## Supplied material:
^^^^

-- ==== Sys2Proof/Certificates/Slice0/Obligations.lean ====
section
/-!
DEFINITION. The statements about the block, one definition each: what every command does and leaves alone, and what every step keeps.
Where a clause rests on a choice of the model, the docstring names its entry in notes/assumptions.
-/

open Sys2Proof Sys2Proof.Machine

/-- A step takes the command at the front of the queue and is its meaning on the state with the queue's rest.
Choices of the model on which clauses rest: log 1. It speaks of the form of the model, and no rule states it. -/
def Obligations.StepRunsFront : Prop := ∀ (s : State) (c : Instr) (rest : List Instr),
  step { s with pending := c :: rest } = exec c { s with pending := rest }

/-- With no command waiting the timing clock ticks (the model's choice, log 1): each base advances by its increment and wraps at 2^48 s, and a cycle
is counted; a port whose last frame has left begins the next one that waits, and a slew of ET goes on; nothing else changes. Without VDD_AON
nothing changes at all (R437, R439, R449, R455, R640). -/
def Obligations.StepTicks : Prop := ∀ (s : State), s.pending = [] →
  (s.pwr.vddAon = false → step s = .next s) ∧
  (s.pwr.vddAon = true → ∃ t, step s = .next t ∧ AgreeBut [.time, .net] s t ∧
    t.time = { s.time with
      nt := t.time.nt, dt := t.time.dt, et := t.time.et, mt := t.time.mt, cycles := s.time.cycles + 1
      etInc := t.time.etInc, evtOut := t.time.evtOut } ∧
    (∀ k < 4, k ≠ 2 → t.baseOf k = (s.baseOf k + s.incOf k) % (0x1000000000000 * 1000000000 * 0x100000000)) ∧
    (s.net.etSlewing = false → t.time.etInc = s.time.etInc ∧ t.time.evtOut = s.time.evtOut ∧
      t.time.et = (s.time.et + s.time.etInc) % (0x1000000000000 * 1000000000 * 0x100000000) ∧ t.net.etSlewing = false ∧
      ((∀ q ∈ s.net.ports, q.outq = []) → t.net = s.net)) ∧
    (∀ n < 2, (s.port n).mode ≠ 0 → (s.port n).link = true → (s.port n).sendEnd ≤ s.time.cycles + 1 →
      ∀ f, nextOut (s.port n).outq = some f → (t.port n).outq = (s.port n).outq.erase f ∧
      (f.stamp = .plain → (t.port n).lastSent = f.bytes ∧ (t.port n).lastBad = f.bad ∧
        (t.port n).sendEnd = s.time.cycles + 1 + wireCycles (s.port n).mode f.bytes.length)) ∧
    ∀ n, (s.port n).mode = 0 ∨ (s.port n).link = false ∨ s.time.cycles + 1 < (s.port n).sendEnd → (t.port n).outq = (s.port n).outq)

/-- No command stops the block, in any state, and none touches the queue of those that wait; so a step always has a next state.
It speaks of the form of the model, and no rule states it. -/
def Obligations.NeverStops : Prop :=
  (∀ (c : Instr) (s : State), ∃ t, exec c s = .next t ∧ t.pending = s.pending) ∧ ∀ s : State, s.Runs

^^^^

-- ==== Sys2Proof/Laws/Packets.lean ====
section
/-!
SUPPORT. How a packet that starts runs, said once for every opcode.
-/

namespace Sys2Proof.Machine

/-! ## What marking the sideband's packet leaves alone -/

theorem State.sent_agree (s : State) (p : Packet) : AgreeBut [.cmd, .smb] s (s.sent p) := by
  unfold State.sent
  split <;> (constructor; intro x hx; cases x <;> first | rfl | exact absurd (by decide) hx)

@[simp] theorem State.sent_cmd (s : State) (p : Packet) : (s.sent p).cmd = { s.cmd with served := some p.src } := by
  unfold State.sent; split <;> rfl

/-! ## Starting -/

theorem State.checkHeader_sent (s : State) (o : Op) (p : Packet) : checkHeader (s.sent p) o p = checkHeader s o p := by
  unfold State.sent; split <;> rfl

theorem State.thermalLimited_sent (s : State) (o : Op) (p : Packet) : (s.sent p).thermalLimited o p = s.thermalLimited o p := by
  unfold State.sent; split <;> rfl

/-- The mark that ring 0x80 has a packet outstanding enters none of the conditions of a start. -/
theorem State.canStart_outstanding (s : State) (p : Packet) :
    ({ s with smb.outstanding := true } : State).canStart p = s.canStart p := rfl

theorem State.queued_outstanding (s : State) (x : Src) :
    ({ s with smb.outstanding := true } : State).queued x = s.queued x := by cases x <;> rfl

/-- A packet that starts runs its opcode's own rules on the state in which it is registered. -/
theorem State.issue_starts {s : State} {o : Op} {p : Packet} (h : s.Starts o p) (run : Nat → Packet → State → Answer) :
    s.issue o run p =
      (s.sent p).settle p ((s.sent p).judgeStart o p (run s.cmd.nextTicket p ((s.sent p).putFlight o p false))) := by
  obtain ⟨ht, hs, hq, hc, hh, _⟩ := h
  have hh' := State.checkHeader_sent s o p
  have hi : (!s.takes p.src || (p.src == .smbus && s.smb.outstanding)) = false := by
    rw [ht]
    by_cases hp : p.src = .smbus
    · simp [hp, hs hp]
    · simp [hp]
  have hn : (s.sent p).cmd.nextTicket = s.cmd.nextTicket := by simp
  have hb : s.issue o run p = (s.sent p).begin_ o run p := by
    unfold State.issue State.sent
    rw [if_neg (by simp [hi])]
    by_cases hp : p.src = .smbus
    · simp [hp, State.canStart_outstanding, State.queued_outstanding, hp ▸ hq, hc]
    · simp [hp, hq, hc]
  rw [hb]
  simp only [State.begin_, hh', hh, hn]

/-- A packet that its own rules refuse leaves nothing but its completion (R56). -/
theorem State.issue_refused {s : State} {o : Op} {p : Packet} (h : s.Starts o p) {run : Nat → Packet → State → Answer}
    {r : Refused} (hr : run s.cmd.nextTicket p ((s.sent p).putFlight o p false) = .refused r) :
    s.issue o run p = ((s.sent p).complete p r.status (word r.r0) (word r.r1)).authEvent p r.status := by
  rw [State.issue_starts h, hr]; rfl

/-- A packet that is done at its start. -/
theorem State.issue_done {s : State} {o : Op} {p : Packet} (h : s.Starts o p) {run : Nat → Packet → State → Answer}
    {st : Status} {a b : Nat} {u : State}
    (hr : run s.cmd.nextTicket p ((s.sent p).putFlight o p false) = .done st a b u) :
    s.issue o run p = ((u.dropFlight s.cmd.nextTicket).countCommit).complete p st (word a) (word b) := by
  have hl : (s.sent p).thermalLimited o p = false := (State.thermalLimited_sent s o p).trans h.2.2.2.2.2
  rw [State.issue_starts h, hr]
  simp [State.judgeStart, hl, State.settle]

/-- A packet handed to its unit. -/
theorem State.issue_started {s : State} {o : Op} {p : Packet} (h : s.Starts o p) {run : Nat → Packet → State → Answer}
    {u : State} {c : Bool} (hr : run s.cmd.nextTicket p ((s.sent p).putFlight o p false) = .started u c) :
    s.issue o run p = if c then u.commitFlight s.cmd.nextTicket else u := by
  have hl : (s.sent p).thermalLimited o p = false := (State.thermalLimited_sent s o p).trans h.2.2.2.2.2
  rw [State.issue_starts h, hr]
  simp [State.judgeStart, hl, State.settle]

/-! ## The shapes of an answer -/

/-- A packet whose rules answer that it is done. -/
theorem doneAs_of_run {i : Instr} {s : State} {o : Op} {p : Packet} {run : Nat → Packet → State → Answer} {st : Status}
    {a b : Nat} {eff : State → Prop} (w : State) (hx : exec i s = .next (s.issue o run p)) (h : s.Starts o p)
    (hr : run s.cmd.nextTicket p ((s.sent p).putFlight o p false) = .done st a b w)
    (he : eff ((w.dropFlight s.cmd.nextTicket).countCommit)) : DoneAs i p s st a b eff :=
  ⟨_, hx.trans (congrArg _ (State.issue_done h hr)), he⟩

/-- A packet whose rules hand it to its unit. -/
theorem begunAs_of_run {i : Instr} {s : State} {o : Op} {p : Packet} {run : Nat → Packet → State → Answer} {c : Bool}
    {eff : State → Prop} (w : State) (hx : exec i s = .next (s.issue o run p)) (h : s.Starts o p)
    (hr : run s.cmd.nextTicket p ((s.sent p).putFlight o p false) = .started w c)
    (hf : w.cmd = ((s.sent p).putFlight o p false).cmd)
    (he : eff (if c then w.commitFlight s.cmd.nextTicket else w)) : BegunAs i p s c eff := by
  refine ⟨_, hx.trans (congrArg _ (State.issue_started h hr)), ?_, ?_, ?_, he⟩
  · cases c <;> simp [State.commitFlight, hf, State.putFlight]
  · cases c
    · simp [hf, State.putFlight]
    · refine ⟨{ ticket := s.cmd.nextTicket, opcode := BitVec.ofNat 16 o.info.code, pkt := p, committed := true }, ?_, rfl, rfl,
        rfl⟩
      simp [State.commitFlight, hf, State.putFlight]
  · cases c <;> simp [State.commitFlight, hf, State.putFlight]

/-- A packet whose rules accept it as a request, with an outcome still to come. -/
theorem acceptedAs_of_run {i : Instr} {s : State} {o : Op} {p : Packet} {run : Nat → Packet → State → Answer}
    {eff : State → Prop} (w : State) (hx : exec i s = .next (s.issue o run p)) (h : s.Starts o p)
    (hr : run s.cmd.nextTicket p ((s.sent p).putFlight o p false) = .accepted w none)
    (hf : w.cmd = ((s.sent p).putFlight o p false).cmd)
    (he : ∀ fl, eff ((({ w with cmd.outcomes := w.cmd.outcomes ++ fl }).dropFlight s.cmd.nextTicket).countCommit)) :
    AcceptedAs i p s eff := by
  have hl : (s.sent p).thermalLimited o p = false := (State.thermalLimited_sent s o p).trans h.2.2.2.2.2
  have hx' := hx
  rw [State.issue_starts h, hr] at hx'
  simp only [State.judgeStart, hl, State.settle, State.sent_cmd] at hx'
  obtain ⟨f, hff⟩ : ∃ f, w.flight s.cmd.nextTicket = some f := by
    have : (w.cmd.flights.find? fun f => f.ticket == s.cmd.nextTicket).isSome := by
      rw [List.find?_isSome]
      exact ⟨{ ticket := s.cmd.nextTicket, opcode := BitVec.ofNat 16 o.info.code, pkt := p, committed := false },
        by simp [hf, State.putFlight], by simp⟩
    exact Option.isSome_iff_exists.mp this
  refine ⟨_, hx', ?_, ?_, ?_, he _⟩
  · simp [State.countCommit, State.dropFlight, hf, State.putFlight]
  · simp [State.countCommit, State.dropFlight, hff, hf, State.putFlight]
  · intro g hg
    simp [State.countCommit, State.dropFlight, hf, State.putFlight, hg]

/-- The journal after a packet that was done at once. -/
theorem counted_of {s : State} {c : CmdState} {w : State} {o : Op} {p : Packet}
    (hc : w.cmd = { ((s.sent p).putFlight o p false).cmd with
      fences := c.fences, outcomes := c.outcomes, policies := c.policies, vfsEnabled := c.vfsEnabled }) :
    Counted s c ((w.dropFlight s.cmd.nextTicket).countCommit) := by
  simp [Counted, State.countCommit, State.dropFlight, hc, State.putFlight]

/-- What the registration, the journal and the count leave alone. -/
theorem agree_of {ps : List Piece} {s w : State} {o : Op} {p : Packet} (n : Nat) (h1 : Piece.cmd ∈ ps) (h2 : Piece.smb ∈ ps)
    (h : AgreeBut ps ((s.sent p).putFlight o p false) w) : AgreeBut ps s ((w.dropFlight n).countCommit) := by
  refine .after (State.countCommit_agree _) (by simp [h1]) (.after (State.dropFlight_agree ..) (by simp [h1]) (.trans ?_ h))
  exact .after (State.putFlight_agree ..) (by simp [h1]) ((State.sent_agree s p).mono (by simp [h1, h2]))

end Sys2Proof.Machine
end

^^^^

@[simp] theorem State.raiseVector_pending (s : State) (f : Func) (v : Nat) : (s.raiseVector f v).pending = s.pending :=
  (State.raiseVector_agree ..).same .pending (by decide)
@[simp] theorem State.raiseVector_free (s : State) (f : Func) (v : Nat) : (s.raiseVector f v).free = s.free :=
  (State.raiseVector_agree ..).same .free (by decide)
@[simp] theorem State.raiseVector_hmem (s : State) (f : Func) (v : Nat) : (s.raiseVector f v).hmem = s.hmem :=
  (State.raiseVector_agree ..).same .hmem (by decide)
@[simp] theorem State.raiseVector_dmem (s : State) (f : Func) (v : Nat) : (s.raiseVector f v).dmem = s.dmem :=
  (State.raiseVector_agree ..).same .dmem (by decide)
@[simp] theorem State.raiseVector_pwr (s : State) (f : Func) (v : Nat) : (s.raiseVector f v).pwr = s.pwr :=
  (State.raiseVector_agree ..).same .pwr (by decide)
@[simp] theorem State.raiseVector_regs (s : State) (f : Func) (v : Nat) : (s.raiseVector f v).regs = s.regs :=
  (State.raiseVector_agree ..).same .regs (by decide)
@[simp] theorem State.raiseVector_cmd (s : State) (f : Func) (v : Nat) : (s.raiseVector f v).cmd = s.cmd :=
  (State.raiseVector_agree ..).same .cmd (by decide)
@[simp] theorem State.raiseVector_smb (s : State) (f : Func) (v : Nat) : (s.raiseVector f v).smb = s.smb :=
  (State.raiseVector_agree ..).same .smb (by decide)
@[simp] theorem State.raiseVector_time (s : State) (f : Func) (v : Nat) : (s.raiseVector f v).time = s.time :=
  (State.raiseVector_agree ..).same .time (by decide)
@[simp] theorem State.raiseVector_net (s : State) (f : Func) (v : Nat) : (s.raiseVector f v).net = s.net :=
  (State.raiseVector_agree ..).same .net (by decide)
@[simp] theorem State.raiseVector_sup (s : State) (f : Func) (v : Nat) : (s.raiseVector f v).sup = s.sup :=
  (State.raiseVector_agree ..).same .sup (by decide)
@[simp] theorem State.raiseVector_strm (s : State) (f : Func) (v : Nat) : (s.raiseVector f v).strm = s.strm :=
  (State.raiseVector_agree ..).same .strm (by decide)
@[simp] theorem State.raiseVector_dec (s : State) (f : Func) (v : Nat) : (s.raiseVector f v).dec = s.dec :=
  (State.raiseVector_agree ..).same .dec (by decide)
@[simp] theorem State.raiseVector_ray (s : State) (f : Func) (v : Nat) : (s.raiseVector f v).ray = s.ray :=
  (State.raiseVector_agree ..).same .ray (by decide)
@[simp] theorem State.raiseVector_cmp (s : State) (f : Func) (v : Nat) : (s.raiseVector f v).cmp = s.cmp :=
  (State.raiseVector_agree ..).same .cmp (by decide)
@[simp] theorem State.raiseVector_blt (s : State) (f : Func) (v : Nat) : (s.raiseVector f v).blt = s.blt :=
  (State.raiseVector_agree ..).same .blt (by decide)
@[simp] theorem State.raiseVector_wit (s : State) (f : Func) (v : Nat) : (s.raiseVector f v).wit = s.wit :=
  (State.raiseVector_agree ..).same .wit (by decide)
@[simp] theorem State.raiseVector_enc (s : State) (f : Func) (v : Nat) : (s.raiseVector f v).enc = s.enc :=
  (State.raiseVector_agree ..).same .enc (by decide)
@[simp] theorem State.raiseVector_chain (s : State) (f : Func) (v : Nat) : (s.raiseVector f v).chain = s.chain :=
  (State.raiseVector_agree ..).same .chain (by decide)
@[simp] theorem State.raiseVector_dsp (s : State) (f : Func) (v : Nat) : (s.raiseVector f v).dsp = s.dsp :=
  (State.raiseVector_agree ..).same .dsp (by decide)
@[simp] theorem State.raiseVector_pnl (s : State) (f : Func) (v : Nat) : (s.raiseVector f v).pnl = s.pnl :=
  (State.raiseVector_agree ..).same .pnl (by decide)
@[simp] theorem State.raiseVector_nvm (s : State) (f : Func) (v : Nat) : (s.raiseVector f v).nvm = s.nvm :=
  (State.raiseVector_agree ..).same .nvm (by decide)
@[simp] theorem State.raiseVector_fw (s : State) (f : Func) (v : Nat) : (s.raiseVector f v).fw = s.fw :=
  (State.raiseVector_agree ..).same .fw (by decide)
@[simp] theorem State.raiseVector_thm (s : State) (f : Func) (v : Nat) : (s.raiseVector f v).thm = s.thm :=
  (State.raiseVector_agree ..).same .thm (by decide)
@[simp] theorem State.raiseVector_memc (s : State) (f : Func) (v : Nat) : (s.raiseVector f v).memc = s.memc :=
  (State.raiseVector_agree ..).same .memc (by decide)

^^^^

There is a run of lines above from the one with "(∀ n < 2, (s.port" to the one with "(∀ (c : Instr)"; print exactly that run, both ends included, and nothing else.

## Response for this exercise:
    (∀ n < 2, (s.port n).mode ≠ 0 → (s.port n).link = true → (s.port n).sendEnd ≤ s.time.cycles + 1 →
      ∀ f, nextOut (s.port n).outq = some f → (t.port n).outq = (s.port n).outq.erase f ∧
      (f.stamp = .plain → (t.port n).lastSent = f.bytes ∧ (t.port n).lastBad = f.bad ∧
        (t.port n).sendEnd = s.time.cycles + 1 + wireCycles (s.port n).mode f.bytes.length)) ∧
    ∀ n, (s.port n).mode = 0 ∨ (s.port n).link = false ∨ s.time.cycles + 1 < (s.port n).sendEnd → (t.port n).outq = (s.port n).outq)

/-- No command stops the block, in any state, and none touches the queue of those that wait; so a step always has a next state.
It speaks of the form of the model, and no rule states it. -/
def Obligations.NeverStops : Prop :=
  (∀ (c : Instr) (s : State), ∃ t, exec c s = .next t ∧ t.pending = s.pending) ∧ ∀ s : State, s.Runs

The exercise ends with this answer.